Die projektive Transformation zeichnet sich wesentlich dadurch aus, dass zur Entzerrung keine Informationen über die innere und äußere Orientierung der Kamera vorliegen müssen. Diese Eigenschaft wird von zwei weiteren Methoden der Einbildauswertung geteilt, mit denen nicht nur ebene Objekte auf der Grundlage eines Bildes ausgewertet werden können.

Zum einen kann der Zusammenhang zwischen Bild- und Objektkoordinaten durch Polynomfunktionen höheren Grades beschrieben werden, wenn die Oberfläche zwar uneben, aber im mathematischen Sinne stetig strukturiert ist [MARTEN et al., 1994]. Damit durch die Polynomfunktion die Oberfläche ausreichend genau zu repräsentieren ist, muss meist eine große Anzahl von Passpunkten bestimmt werden. Der hiermit verbundene Aufwand und die Gefahr des so genannten Ausschwingens der Funktion erschwert den praktischen Einsatz dieser Methode [HEMMLEB, WIEDEMANN, 1997], sodass Polynomfunktionen zur Oberflächenbeschreibung nur selten eingesetzt werden.

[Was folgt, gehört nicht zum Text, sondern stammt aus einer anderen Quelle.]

-- ==== Sys2Proof/Machine/ElementUnit.lean ====
section
/-! DEFINITION. The element unit of a core (section 4): checks and taking of its commands (R153, R160, R161), loads
(R149, R151), vectors through the pipe (R134, R135, R144, R157), the output writer (R155), state handles, write-backs
and swaps (R159 to R163). -/

namespace Sys2Proof.Machine

/-! ## Checks (R153) -/

/-- A tile input or output format the command may name (R52, R134). -/
def elpFmtOk (f : Fmt) : Bool := f.meaningful && !f.t

/-- The extreme offsets of the output positions of `n` vectors (Table 4.6). -/
def ElpCmd.outOffsets (e : ElpCmd) (n : Nat) : List Int :=
  let m : Int := (min e.dcount n - 1 : Nat)
  let q : Int := ((n - 1) / e.dcount : Nat)
  let r : Int := ((n - 1) % e.dcount : Nat)
  let at_ := fun (i j : Int) => i * e.dstride0 + j * e.dstride1
  [at_ 0 0, at_ m 0, at_ 0 q, at_ r q] ++ (if q = 0 then [] else [at_ m (q - 1)])

/-- Every byte of `n` vectors lies in tile memory (R153, step 3). -/
def ElpCmd.extentOk (e : ElpCmd) (n : Nat) : Bool :=
  n = 0 ||
  ((e.src0 ≠ 2 ||
    (inTile e.addr0 (e.fmt0.bytes e.lanes) &&
      inTile ((e.addr0 : Int) + ((n : Int) - 1) * e.stride0) (e.fmt0.bytes e.lanes) &&
      (!e.fmt0.isMx || inTile e.scl0 (4 * (n - 1) + cdiv e.lanes 32)))) &&
   (e.src1 ≠ 1 ||
    (inTile e.addr1 (e.fmt1.bytes e.lanes) &&
      inTile ((e.addr1 : Int) + ((n : Int) - 1) * e.stride1) (e.fmt1.bytes e.lanes) &&
      (!e.fmt1.isMx || inTile e.scl1 (4 * (n - 1) + cdiv e.lanes 32)))) &&
   (e.src1 ≠ 2 ||
    (inTile e.addr1 (e.fmt1.bytes e.lanes) && (!e.fmt1.isMx || inTile e.scl1 (cdiv e.lanes 32)))) &&
   (!e.dst ||
    ((e.outOffsets n).all (fun o => inTile ((e.addrO : Int) + o) (e.fmtO.bytes e.lanes)) &&
      (!e.fmtO.isMx || inTile e.sclO (4 * (n - 1) + cdiv e.lanes 32)))) &&
   (!e.rec_ || inTile e.maskAddr (8 * (n / max 1 e.rows))))

/-- Alignment of addresses, strides and lanes (R153, step 3). -/
def ElpCmd.alignOk (e : ElpCmd) : Bool :=
  (e.src0 ≠ 2 || (e.addr0 % 16 = 0 && e.stride0 % 16 = 0 && (!e.fmt0.isMx || e.scl0 % 16 = 0))) &&
  (e.src1 = 0 || (e.addr1 % 16 = 0 && (e.src1 = 2 || e.stride1 % 16 = 0) && (!e.fmt1.isMx || e.scl1 % 16 = 0))) &&
  (!e.dst ||
    (e.addrO % 16 = 0 && e.dstride0 % 16 = 0 && e.dstride1 % 16 = 0 && (!e.fmtO.isMx || e.sclO % 16 = 0) &&
      (if e.fmtO.isMx then e.lanes % 32 = 0 else e.fmtO.bits ≠ 4 || e.lanes % 2 = 0))) &&
  (!e.rec_ || e.maskAddr % 8 = 0)
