-- ==== Sys2Proof/Machine/ChartTypes.lean ====
section
/-! DEFINITION. The Chart's walkers, pending faults, edits, moves, invalidations and inbound windows (section 9). -/

namespace Sys2Proof.Machine

/-- One engine's part in a walk: who asks, its partition, engine address, access kind and issue tick (R313). -/
structure Waiter where
  eng : Engine
  part : Nat
  addr : Nat
  write : Bool
  tick : Nat
deriving DecidableEq, Repr

/-- A walk queued or in progress at a stop. `taken`: a walker has it, whose read is access number `acc`. -/
structure Walk where
  line : Nat
  taken : Bool
  waiters : List Waiter
  stale : List Engine      -- engines an invalidation has reached since their request (R319)
  acc : Nat
deriving DecidableEq, Repr

/-- A pending fault (R312): its Chart index, waiters, kinds seen, the last record's number, whether a record waits
to be written, and the access number of a replay's read in progress. -/
structure Pending where
  index : Nat
  part : Nat
  waiters : List Waiter
  rd : Bool
  wr : Bool
  seq : Option Word
  replay : Option Nat
deriving DecidableEq, Repr

/-- A fault record on its way to the ring (R314). -/
structure FaultRec where
  part : Nat
  kind : Nat
  rd : Bool
  wr : Bool
  mask : Nat
  first : Waiter
  index : Nat
  entry : Word
  tick : Nat
deriving DecidableEq, Repr

/-- A walker stop: F0 or F1. -/
structure WalkStop where
  walks : List Walk
  pend : List Pending
deriving DecidableEq, Repr

/-- An invalidation (R319), with the engines that have not acknowledged it yet, and the stream requests (core, slot,
take, number) issued before it that still hold translations. -/
structure Inval where
  first : Nat
  count : Nat
  segs : Nat
  part : Nat
  reach : List Engine
  acks : List (Engine × List Nat)    -- engines reached, with the accesses they still wait for
  reqs : List (Nat × Nat × Nat × Nat)
deriving DecidableEq, Repr

/-- An edit or read in progress (R318): the Chart lines read so far, accesses still out, whether its writes have been
issued, and whether it is refused. -/
structure Edit where
  index : Nat
  value : Word
  count : Nat
  step : Bool
  read : Bool
  got : List (Nat × List Byte)
  left : Nat
  wrote : Bool
  refused : Bool
deriving DecidableEq, Repr

/-- A page move in progress (R318). -/
structure Move where
  home : Nat
  frame : Nat
  toHome : Bool
  issued : Nat
  acked : Nat
deriving DecidableEq, Repr

/-- A Chart cache of the Intake or of the inbound link path: 8 lines (R309). -/
structure SideMmu where
  segs : List (List Seg)
  cache : List CacheLine
  walks : List OutWalk
deriving DecidableEq, Repr

/-- The Chart unit's registers and state. `region`, `nearBase`, `nearFrames`, `carve` and `chartNear` come from the
Almanac. The entries themselves lie in memory outside the block (R307). -/
structure ChartUnit where
  region : Nat
  nearBase : Nat
  nearFrames : Nat
  carve : Bool
  chartNear : Bool
  editIndex : Nat
  editValue : Word
  edit : Option Edit
  editDone : Bool
  editRefused : Bool
  editOver : Bool
  invFirst : Nat
  invCount : Nat
  invSegs : Nat
  inv : Option Inval
  invQueue : List (Nat × Nat × Nat × Nat)
  invDone : Bool
  invOver : Bool
  moveHome : Nat
  move : Option Move
  moveDone : Bool
  moveOver : Bool
  walkCnt : Word
  faultCnt : Word
  inwin : List (Nat × Nat × Nat)         -- control, first page, pages of each inbound window
  stops : List WalkStop
  itk : SideMmu
  lnk : SideMmu
deriving DecidableEq, Repr

def SideMmu.reset : SideMmu := ⟨List.replicate 8 (List.replicate 16 Seg.zero), [], []⟩

def ChartUnit.reset : ChartUnit :=
  { region := 0, nearBase := 0, nearFrames := 0, carve := false, chartNear := false, editIndex := 0, editValue := 0,
    edit := none, editDone := false, editRefused := false, editOver := false, invFirst := 0, invCount := 0,
    invSegs := 0, inv := none, invQueue := [], invDone := false, invOver := false, moveHome := 0, move := none,
    moveDone := false, moveOver := false, walkCnt := 0, faultCnt := 0, inwin := List.replicate 16 (0, 0, 0),
    stops := List.replicate 2 ⟨[], []⟩, itk := .reset, lnk := .reset }

end Sys2Proof.Machine
end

Die zweite Methode bedient sich der projektiven Geometrie, die es ermöglicht, aus nur einem Bild eine dreidimensionale Objektrekonstruktion vorzunehmen [STREILEIN, VANDEN HEUVEL, 1999; VANDEN HEUVEL, 2001]. Auf der Grundlage von parallelen Bauwerkslinien, Rechtwinkelbeziehungen sowie anderen geome-trischen Zusatzinformationen lassen sich die räumlichen Orientierungen von Flächen berechnen. Das dreidimensionale Raummodell kann anschließend durch Verschneidung der einzelnen Flächen gewonnen werden. Zum Einsatz kann diese Methode kommen, wenn nur ein Bild des zu modellierenden Objektes vorliegt oder sehr einfache Bauwerksmodelle schnell und kostengünstig erzeugt werden sollen. Damit erlangt die Geometriemodellierung auf der Grundlage von Perspektivbeziehungen Bedeutung bei der technisch aufwändigen und anspruchsvollen Auswertung von Bildmaterial zerstörter Bauwerke. Hier liegt oft nur noch eine Aufnahme vor, aus der die notwendigen geometrische Informationen zur Rekonstruk-tion des Bauwerks gewonnen werden sollen46. Gleichfalls findet das Verfahren zur einfachen Architektur-präsentation im Internet Anwendung, bei denen nicht die geometrische Genauigkeit im Vordergrund steht. Entsprechende Auswertekomponenten sind z.B. in den Programmsystemen ShapeCapture [GRAI, 2001], 3D Builder [CGA, 2001] und PhotoModeler [PHOTOMODELER, 2001] enthalten.